2019

MATTHIEU GAFSOU

SOLASTALGIE

Matthieu Gafsou is a French-Swiss photographer, born in 1981. After a master’s degree in philosophy, literature, and cinema at the University of Lausanne, he studied photography at the School of Applied Arts in Vevey. En 2009, he received the prestigious “HSBC Foundation Prize for Photography” and in 2010, he was invited to the group exhibition ReGeeneration2 at the Musée de l’Elysée with the Aperture Foundation. In 2014, his work Only God Can Judge Me was displayed at the Musée de l’Elysée in Lausanne. 

His photographic series has been the subject of five monographs and numerous publications. In parallel to his artistic practice, he teaches at the University of Art and Design in Lausanne (ECAL). In 2018, his latest project, H+ was the subject of a major monographic exhibition at the Rencontres de la photographie in Arles. He lives and works in Lausanne, Switzerland. 

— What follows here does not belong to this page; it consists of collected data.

-- ==== Sys2Proof/Laws/Params.lean ====
section
/-! SUPPORT. The laws of the parameter store: what a register reads after a write, and that every write keeps the store canonical. -/

namespace Sys2Proof.Machine

open Sys2Proof

variable {s : State} {a b v n : Nat}

/-- The parameter store is in its canonical form. -/
abbrev State.ParamsWf (s : State) : Prop := SparseWf resetOf s.params

theorem State.rd_wr_same (h : s.ParamsWf) : (s.wr a v).rd a = v := sfind_sput_same h.1

theorem State.rd_wr_other (h : s.ParamsWf) (hne : b ≠ a) : (s.wr a v).rd b = s.rd b := by
  unfold State.rd State.wr
  rw [sfind_sput_other h.1 hne]

theorem State.wr_wf (h : s.ParamsWf) : (s.wr a v).ParamsWf := sput_wf h

theorem State.bump_wf (h : s.ParamsWf) : (s.bump a).ParamsWf := wr_wf h

theorem State.bumpBy_wf (h : s.ParamsWf) : (s.bumpBy a n).ParamsWf := wr_wf h

theorem State.peak_wf (h : s.ParamsWf) : (s.peak a v).ParamsWf := wr_wf h

theorem State.rd_bump_same (h : s.ParamsWf) : (s.bump a).rd a = min (s.rd a + 1) 0xFFFFFFFF := rd_wr_same h

theorem State.rd_bump_other (h : s.ParamsWf) (hne : b ≠ a) : (s.bump a).rd b = s.rd b := rd_wr_other h hne

theorem State.rd_bumpBy_same (h : s.ParamsWf) : (s.bumpBy a n).rd a = min (s.rd a + n) 0xFFFFFFFF := rd_wr_same h

theorem State.rd_bumpBy_other (h : s.ParamsWf) (hne : b ≠ a) : (s.bumpBy a n).rd b = s.rd b := rd_wr_other h hne

theorem State.rd_peak_same (h : s.ParamsWf) : (s.peak a v).rd a = max (s.rd a) v := rd_wr_same h

theorem State.rd_peak_other (h : s.ParamsWf) (hne : b ≠ a) : (s.peak a v).rd b = s.rd b := rd_wr_other h hne

theorem State.dropParams_wf (h : s.ParamsWf) : ({ s with params := s.params.filter (fun p => paramDomain p.1 ≠ some n) } : State).ParamsWf := filter_wf h

/-- A posted record changes the record buffers and the counter of records lost, and nothing else (R305). -/
theorem State.post_fields (s : State) (src reason arg : Nat) :
    { s.post src reason arg with fd := s.fd, params := s.params, fresh := s.fresh } = s ∧
    (s.ParamsWf → (s.post src reason arg).ParamsWf ∧ ∀ b, b ≠ pEvqCntSrcLost → (s.post src reason arg).rd b = s.rd b) := by
  unfold State.post
  dsimp only
  split
  · exact ⟨rfl, fun h => ⟨h, fun _ _ => rfl⟩⟩
  · split
    · split
      · exact ⟨rfl, fun h => ⟨bump_wf h, fun b hb => rd_bump_other h hb⟩⟩
      · exact ⟨rfl, fun h => ⟨bump_wf (bump_wf h), fun b hb => (rd_bump_other (bump_wf h) hb).trans (rd_bump_other h hb)⟩⟩
    · exact ⟨rfl, fun h => ⟨bump_wf h, fun b hb => rd_bump_other h hb⟩⟩

/-- With room in the source's buffer a posted record enters it, and nothing else changes (R305). -/
theorem State.post_of_room {src reason arg : Nat} (h : s.hasRoom src = true) : s.post src reason arg = s.putRecord src reason arg := by
  unfold State.post
  rw [if_pos h]

end Sys2Proof.Machine
end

Future has become a worrying horizon. This is the starting point of this project: the transformation that has taken place in my relationship to the world, in which the sere vision of the future is crumbling, the anxiety no longer appears as a revelation of my intimate flaws by as a threat to the “extime” – the territory, the world, what surrounds me and seemed unchanging… Rather than limiting my project to a factual enumeration of the causes of this crisis (pollution, global warming, social and migratory crises, financial crises, etc.), and rather than invoking only major concepts, such as the Anthropocene, for example, I have chosen to introduce as a theme the intimate dimension of this horizon. How am I affected by this prospect and above all, how does it, already, have an influence on my daily life by discrete touches? To this end, I decided to initiate a fragmented, complex visual language, which at the same time shows certain factual aspects (the snow that melts in February in the Alps, for example) and others that are intimate or close to my daily life (my family, etc.). But it seemed essential to me to integrate a philosophical dimension into this project, to question our relationship to what surrounds us and to try to introduce the theme of the violence of our relation to our environment. This is why I try to make images that bear witness of a different relationship to the environment (because the landscape in its artistic form often refers to an idealized form of the territory that I try to question). Finally, some of the more ambiguous photographs recall my own contradictions and literally depict how I am using the resources around me in a violent way. This project is therefore made up of a core of documentary photographs regularly balanced by more allegorical images that allow the representation to be shifted towards philosophical and personal dimensions. It is about making scientific questions more intimate, undertaking a shift towards the sensitive world and participating in a concert of voices that from my point of view, is necessary. I would link to thank the CNRS laboratories that helped me carry out this project, in particular the Evolution and Biological Diversity laboratory, the National Centre for Meteorological research, and the French instrumented Aircraft Service for Environmental Research.